Ah, uma coisa: acho que eu tive muitos problemas porque não entendo nada de navio, não sei que lado é bombordo ou estibordo, nem como se chama uma determinada parte da embarcação, então fiquei perdido. Se você conhece e gosta do assunto, então vais gostar muito mais do que eu. Não é que seja ruim, mas é que todos os livros do Sharpe são demais, e eu esperava um pouco mais.

A Presa de Sharpe

Sharpe de volta à terra firme! Que livro gostoso de ler. Fiquei muito mais satisfeito com esse do que com o anterior. Começando por sabermos um pouco mais da infância de Sharpe. Além disso, o livro pincela rapidamente a situação que ele enfrenta no novo pelotão dos Fuzileiros, haja vista que agora ele é um oficial subido das fileiras, algo nada fácil. Mas não é aí que o livro brilha – é aonde a história se passa: Copenhague. A cidade e seu povo são tratados de uma maneira muito bonita no livro, confesso que fiquei com muita curiosidade de conhecer um dia o lugar. O livro trata ainda sobre a espionagem nas guerras napoleônicas e o suborno oferecido por britânicos, além é claro de elucidar um pouco mais a participação política nas guerras. O livro é foda e os personagens são bem marcantes – não há do que reclamar.

Os Fuzileiros de Sharpe

Esse, meus amigos, é até agora o melhor livro do Sharpe que eu já li, e confesso que possa ser até um dos melhores do autor. Tenho uma preferência por conflitos humanos do que por batalhas fantásticas, e esse livro fala muito disso. A relação entre os Fuzileiros e o oficial promovido Sharpe é simplesmente sensacional – todas as dificuldades e conquistas estão ali. Além disso o conflito pessoal do próprio Sharpe, que não sabe ainda lidar com seus subordinados, rouba a cena – talvez esse seja o ponto alto do livro.

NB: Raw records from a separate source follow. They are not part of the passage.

theorem execFmax_keeps {o s : State} (h : Keeps o s) (at_ : IssueAt) (f : VForm) :
    KeepsOut o (execFmax at_ f s) := by
  unfold execFmax
  refine .next ?_
  try dsimp only
  repeat' first
    | with_reducible assumption
    | with_reducible apply State.issueOne_keeps

theorem execFdiv_keeps {o s : State} (h : Keeps o s) (at_ : IssueAt) (f : VForm) :
    KeepsOut o (execFdiv at_ f s) := by
  unfold execFdiv
  refine .next ?_
  try dsimp only
  repeat' first
    | with_reducible assumption
    | with_reducible apply State.issueOne_keeps

theorem execFsqrt_keeps {o s : State} (h : Keeps o s) (at_ : IssueAt) (f : VForm) :
    KeepsOut o (execFsqrt at_ f s) := by
  unfold execFsqrt
  refine .next ?_
  try dsimp only
  repeat' first
    | with_reducible assumption
    | with_reducible apply State.issueOne_keeps

theorem execFcvt_keeps {o s : State} (h : Keeps o s) (at_ : IssueAt) (f : VForm) :
    KeepsOut o (execFcvt at_ f s) := by
  unfold execFcvt
  refine .next ?_
  try dsimp only
  repeat' first
    | with_reducible assumption
    | with_reducible apply State.issueOne_keeps

theorem execUnpk_keeps {o s : State} (h : Keeps o s) (at_ : IssueAt) (f : VForm) :
    KeepsOut o (execUnpk at_ f s) := by
  unfold execUnpk
  refine .next ?_
  try dsimp only
  repeat' first
    | with_reducible assumption
    | with_reducible apply State.issueOne_keeps

theorem execIadd_keeps {o s : State} (h : Keeps o s) (at_ : IssueAt) (f : VForm) :
    KeepsOut o (execIadd at_ f s) := by
  unfold execIadd
  refine .next ?_
  try dsimp only
  repeat' first
    | with_reducible assumption
    | with_reducible apply State.issueOne_keeps

theorem execIsub_keeps {o s : State} (h : Keeps o s) (at_ : IssueAt) (f : VForm) :
    KeepsOut o (execIsub at_ f s) := by
  unfold execIsub
  refine .next ?_
  try dsimp only
  repeat' first
    | with_reducible assumption
    | with_reducible apply State.issueOne_keeps

theorem execImin_keeps {o s : State} (h : Keeps o s) (at_ : IssueAt) (f : VForm) :
    KeepsOut o (execImin at_ f s) := by
  unfold execImin
  refine .next ?_
  try dsimp only
  repeat' first
    | with_reducible assumption
    | with_reducible apply State.issueOne_keeps

theorem execImax_keeps {o s : State} (h : Keeps o s) (at_ : IssueAt) (f : VForm) :
    KeepsOut o (execImax at_ f s) := by
  unfold execImax
  refine .next ?_
  try dsimp only
  repeat' first
    | with_reducible assumption
    | with_reducible apply State.issueOne_keeps

theorem execVand_keeps {o s : State} (h : Keeps o s) (at_ : IssueAt) (f : VForm) :
    KeepsOut o (execVand at_ f s) := by
  unfold execVand
  refine .next ?_
  try dsimp only
  repeat' first
    | with_reducible assumption
    | with_reducible apply State.issueOne_keeps

theorem execVor_keeps {o s : State} (h : Keeps o s) (at_ : IssueAt) (f : VForm) :
    KeepsOut o (execVor at_ f s) := by
  unfold execVor
  refine .next ?_
  try dsimp only
  repeat' first
    | with_reducible assumption
    | with_reducible apply State.issueOne_keeps

theorem execVxor_keeps {o s : State} (h : Keeps o s) (at_ : IssueAt) (f : VForm) :
    KeepsOut o (execVxor at_ f s) := by
  unfold execVxor
  refine .next ?_
  try dsimp only
  repeat' first
    | with_reducible assumption
    | with_reducible apply State.issueOne_keeps

theorem execMov_keeps {o s : State} (h : Keeps o s) (at_ : IssueAt) (f : VForm) :
    KeepsOut o (execMov at_ f s) := by
  unfold execMov
  refine .next ?_
  try dsimp only
  repeat' first
    | with_reducible assumption
    | with_reducible apply State.issueOne_keeps

theorem execBcast_keeps {o s : State} (h : Keeps o s) (at_ : IssueAt) (f : VForm) :
    KeepsOut o (execBcast at_ f s) := by
  unfold execBcast
  refine .next ?_
  try dsimp only
  repeat' first
    | with_reducible assumption
    | with_reducible apply State.issueOne_keeps

theorem execPadd_keeps {o s : State} (h : Keeps o s) (at_ : IssueAt) (f : VForm) :
    KeepsOut o (execPadd at_ f s) := by
  unfold execPadd
  refine .next ?_
  try dsimp only
  repeat' first
    | with_reducible assumption
    | with_reducible apply State.issueOne_keeps

theorem execPhloxExp_keeps {o s : State} (h : Keeps o s) (at_ : IssueAt) (f : VForm) :
    KeepsOut o (execPhloxExp at_ f s) := by
  unfold execPhloxExp
  refine .next ?_
  try dsimp only
  repeat' first
    | with_reducible assumption
    | with_reducible apply State.issueOne_keeps

theorem execPhloxCvt_keeps {o s : State} (h : Keeps o s) (at_ : IssueAt) (f : VForm) :
    KeepsOut o (execPhloxCvt at_ f s) := by
  unfold execPhloxCvt
  refine .next ?_
  try dsimp only
  repeat' first
    | with_reducible assumption
    | with_reducible apply State.issueOne_keeps

theorem execPhloxNorm_keeps {o s : State} (h : Keeps o s) (at_ : IssueAt) (f : VForm) :
    KeepsOut o (execPhloxNorm at_ f s) := by
  unfold execPhloxNorm
  refine .next ?_
  try dsimp only
  repeat' first
    | with_reducible assumption
    | with_reducible apply State.issueOne_keeps

theorem execDotBlk16_keeps {o s : State} (h : Keeps o s) (at_ : IssueAt) (f : DForm) :
    KeepsOut o (execDotBlk16 at_ f s) := by
  unfold execDotBlk16
  refine .next ?_
  try dsimp only
  repeat' first
    | with_reducible assumption
    | with_reducible apply State.issueOne_keeps

theorem execDotBlk32_keeps {o s : State} (h : Keeps o s) (at_ : IssueAt) (f : DForm) :
    KeepsOut o (execDotBlk32 at_ f s) := by
  unfold execDotBlk32
  refine .next ?_
  try dsimp only
  repeat' first
    | with_reducible assumption
    | with_reducible apply State.issueOne_keeps

theorem execDotpBlk16_keeps {o s : State} (h : Keeps o s) (at_ : IssueAt) (f : DForm) :
    KeepsOut o (execDotpBlk16 at_ f s) := by
  unfold execDotpBlk16
  refine .next ?_
  try dsimp only
  repeat' first
    | with_reducible assumption
    | with_reducible apply State.issueOne_keeps

theorem execDotpBlk32_keeps {o s : State} (h : Keeps o s) (at_ : IssueAt) (f : DForm) :
    KeepsOut o (execDotpBlk32 at_ f s) := by
  unfold execDotpBlk32
  refine .next ?_
  try dsimp only
  repeat' first
    | with_reducible assumption
    | with_reducible apply State.issueOne_keeps

theorem execLdV_keeps {o s : State} (h : Keeps o s) (at_ : IssueAt) (f : MForm) :
    KeepsOut o (execLdV at_ f s) := by
  unfold execLdV
  refine .next ?_
  try dsimp only
  repeat' first
    | with_reducible assumption
    | with_reducible apply State.issueOne_keeps

theorem execStV_keeps {o s : State} (h : Keeps o s) (at_ : IssueAt) (f : MForm) :
    KeepsOut o (execStV at_ f s) := by
  unfold execStV
  refine .next ?_
  try dsimp only
  repeat' first
    | with_reducible assumption
    | with_reducible apply State.issueOne_keeps

theorem execLdS_keeps {o s : State} (h : Keeps o s) (at_ : IssueAt) (f : MForm) :
    KeepsOut o (execLdS at_ f s) := by
  unfold execLdS
  refine .next ?_
  try dsimp only
  repeat' first
    | with_reducible assumption
    | with_reducible apply State.issueOne_keeps

theorem execStS_keeps {o s : State} (h : Keeps o s) (at_ : IssueAt) (f : MForm) :
    KeepsOut o (execStS at_ f s) := by
  unfold execStS
  refine .next ?_
  try dsimp only
  repeat' first
    | with_reducible assumption
    | with_reducible apply State.issueOne_keeps

theorem execSstart_keeps {o s : State} (h : Keeps o s) (at_ : IssueAt) (f : StartForm) :
    KeepsOut o (execSstart at_ f s) := by
  unfold execSstart
  refine .next ?_
  try dsimp only
  repeat' first
    | with_reducible assumption
    | with_reducible apply State.issueOne_keeps

theorem execSwait_keeps {o s : State} (h : Keeps o s) (at_ : IssueAt) (f : WaitForm) :
    KeepsOut o (execSwait at_ f s) := by
  unfold execSwait
  refine .next ?_
  try dsimp only
  repeat' first
    | with_reducible assumption
    | with_reducible apply State.drainOne_keeps

theorem execSrel_keeps {o s : State} (h : Keeps o s) (at_ : IssueAt) (f : WaitForm) :
    KeepsOut o (execSrel at_ f s) := by
  unfold execSrel
  refine .next ?_
  try dsimp only
  repeat' first
    | with_reducible assumption
    | with_reducible apply State.issueOne_keeps

theorem execEndOp_keeps {o s : State} (h : Keeps o s) (at_ : IssueAt) (f : ZForm) :
    KeepsOut o (execEndOp at_ f s) := by
  unfold execEndOp
  refine .next ?_
  try dsimp only
  repeat' first
    | with_reducible assumption
    | with_reducible apply State.drainOne_keeps

theorem execSadd_keeps {o s : State} (h : Keeps o s) (at_ : IssueAt) (f : RForm) :
    KeepsOut o (execSadd at_ f s) := by
  unfold execSadd
  refine .next ?_
  try dsimp only
  repeat' first
    | with_reducible assumption
    | with_reducible apply State.issueOne_keeps

theorem execSsub_keeps {o s : State} (h : Keeps o s) (at_ : IssueAt) (f : RForm) :
    KeepsOut o (execSsub at_ f s) := by
  unfold execSsub
  refine .next ?_
  try dsimp only
  repeat' first
    | with_reducible assumption
    | with_reducible apply State.issueOne_keeps

theorem execSmul_keeps {o s : State} (h : Keeps o s) (at_ : IssueAt) (f : RForm) :
    KeepsOut o (execSmul at_ f s) := by
  unfold execSmul
  refine .next ?_
  try dsimp only
  repeat' first
    | with_reducible assumption
    | with_reducible apply State.issueOne_keeps

theorem execSand_keeps {o s : State} (h : Keeps o s) (at_ : IssueAt) (f : RForm) :
    KeepsOut o (execSand at_ f s) := by
  unfold execSand
  refine .next ?_
  try dsimp only
  repeat' first
    | with_reducible assumption
    | with_reducible apply State.issueOne_keeps

theorem execSor_keeps {o s : State} (h : Keeps o s) (at_ : IssueAt) (f : RForm) :
    KeepsOut o (execSor at_ f s) := by
  unfold execSor
  refine .next ?_
  try dsimp only
  repeat' first
    | with_reducible assumption
    | with_reducible apply State.issueOne_keeps

theorem execSxor_keeps {o s : State} (h : Keeps o s) (at_ : IssueAt) (f : RForm) :
    KeepsOut o (execSxor at_ f s) := by
  unfold execSxor
  refine .next ?_
  try dsimp only
  repeat' first
    | with_reducible assumption
    | with_reducible apply State.issueOne_keeps

theorem execShl_keeps {o s : State} (h : Keeps o s) (at_ : IssueAt) (f : RForm) :
    KeepsOut o (execShl at_ f s) := by
  unfold execShl
  refine .next ?_
  try dsimp only
  repeat' first
    | with_reducible assumption
    | with_reducible apply State.issueOne_keeps

theorem execShr_keeps {o s : State} (h : Keeps o s) (at_ : IssueAt) (f : RForm) :
    KeepsOut o (execShr at_ f s) := by
  unfold execShr
  refine .next ?_
  try dsimp only
  repeat' first
    | with_reducible assumption
    | with_reducible apply State.issueOne_keeps

theorem execSra_keeps {o s : State} (h : Keeps o s) (at_ : IssueAt) (f : RForm) :
    KeepsOut o (execSra at_ f s) := by
  unfold execSra
  refine .next ?_
  try dsimp only
  repeat' first
    | with_reducible assumption
    | with_reducible apply State.issueOne_keeps

theorem execMovi_keeps {o s : State} (h : Keeps o s) (at_ : IssueAt) (f : JForm) :
    KeepsOut o (execMovi at_ f s) := by
  unfold execMovi
  refine .next ?_
  try dsimp only
  repeat' first
    | with_reducible assumption
    | with_reducible apply State.issueOne_keeps

theorem execAadd_keeps {o s : State} (h : Keeps o s) (at_ : IssueAt) (f : RForm) :
    KeepsOut o (execAadd at_ f s) := by
  unfold execAadd
  refine .next ?_
  try dsimp only
  repeat' first
    | with_reducible assumption
    | with_reducible apply State.issueOne_keeps

theorem execMova_keeps {o s : State} (h : Keeps o s) (at_ : IssueAt) (f : RForm) :
    KeepsOut o (execMova at_ f s) := by
  unfold execMova
  refine .next ?_
  try dsimp only
  repeat' first
    | with_reducible assumption
    | with_reducible apply State.issueOne_keeps

theorem execMovs_keeps {o s : State} (h : Keeps o s) (at_ : IssueAt) (f : RForm) :
    KeepsOut o (execMovs at_ f s) := by
  unfold execMovs
  refine .next ?_
  try dsimp only
  repeat' first
    | with_reducible assumption
    | with_reducible apply State.issueOne_keeps

theorem execPset_keeps {o s : State} (h : Keeps o s) (at_ : IssueAt) (f : RForm) :
    KeepsOut o (execPset at_ f s) := by
  unfold execPset
  refine .next ?_
  try dsimp only
  repeat' first
    | with_reducible assumption
    | with_reducible apply State.issueOne_keeps

theorem execBr_keeps {o s : State} (h : Keeps o s) (at_ : IssueAt) (f : BForm) :
    KeepsOut o (execBr at_ f s) := by
  unfold execBr
  refine .next ?_
  try dsimp only
  repeat' first
    | with_reducible assumption
    | with_reducible apply State.branchOne_keeps

theorem execLoop_keeps {o s : State} (h : Keeps o s) (at_ : IssueAt) (f : BForm) :
    KeepsOut o (execLoop at_ f s) := by
  unfold execLoop
  refine .next ?_
  try dsimp only
  repeat' first
    | with_reducible assumption
    | with_reducible apply State.branchOne_keeps

end Sys2Proof.Machine
end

Não há como deixar de fora que esse, dentre todos os livros, é o primeiro cujo inimigo são os franceses (não vou contar Trafalgar, porque lá era a Marinha Britânica e não o Exército que lutou – e convenhamos, ao ler Sharpe você pensa em exércitos e Napoleão e seu exército, e não nos almirantes que participaram da luta). É ainda a nossa primeira visão de como é um país ocupado por franceses, no caso a Espanha.

Bom, não vou contar mais nada aqui, se você se interessou, pode pegar e ler. Talvez eu não tenha mencionado, mas os livros de Sharpe possuem começo, meio e fim, então é tranquilo conhecer o personagem pelo sexto livro, por exemplo – talvez você vai perder um ou outro detalhe, mas nada que comprometa a história. Na verdade, acho que é isso que eu indico – se você ainda não leu Sharpe, comece pelo sexto livro: se você gostar, pode ir acompanhando os seguintes. Se você gostar muito, leia os anteriores. O nosso único problema é que de 21 livros, só 9 foram traduzidos para português – estou pensando seriamente em pegar os outros 12 em inglês mesmo.

Bom pessoal, valeu pela leitura. A postagem aqui anda meio escassa, mas o projeto de 52 livros no ano continua. Vamos ver até onde eu consigo chegar. Eu até pensei que, agora com a volta da faculdade, talvez seja mais difícil de ler um livro por semana – aí eu pensei que se não der certo vou tentar ler meus livros favoritos em inglês, ou seja: O Hobbit & O Senhor dos Anéis além da heptologia Harry Potter – o que vocês acham?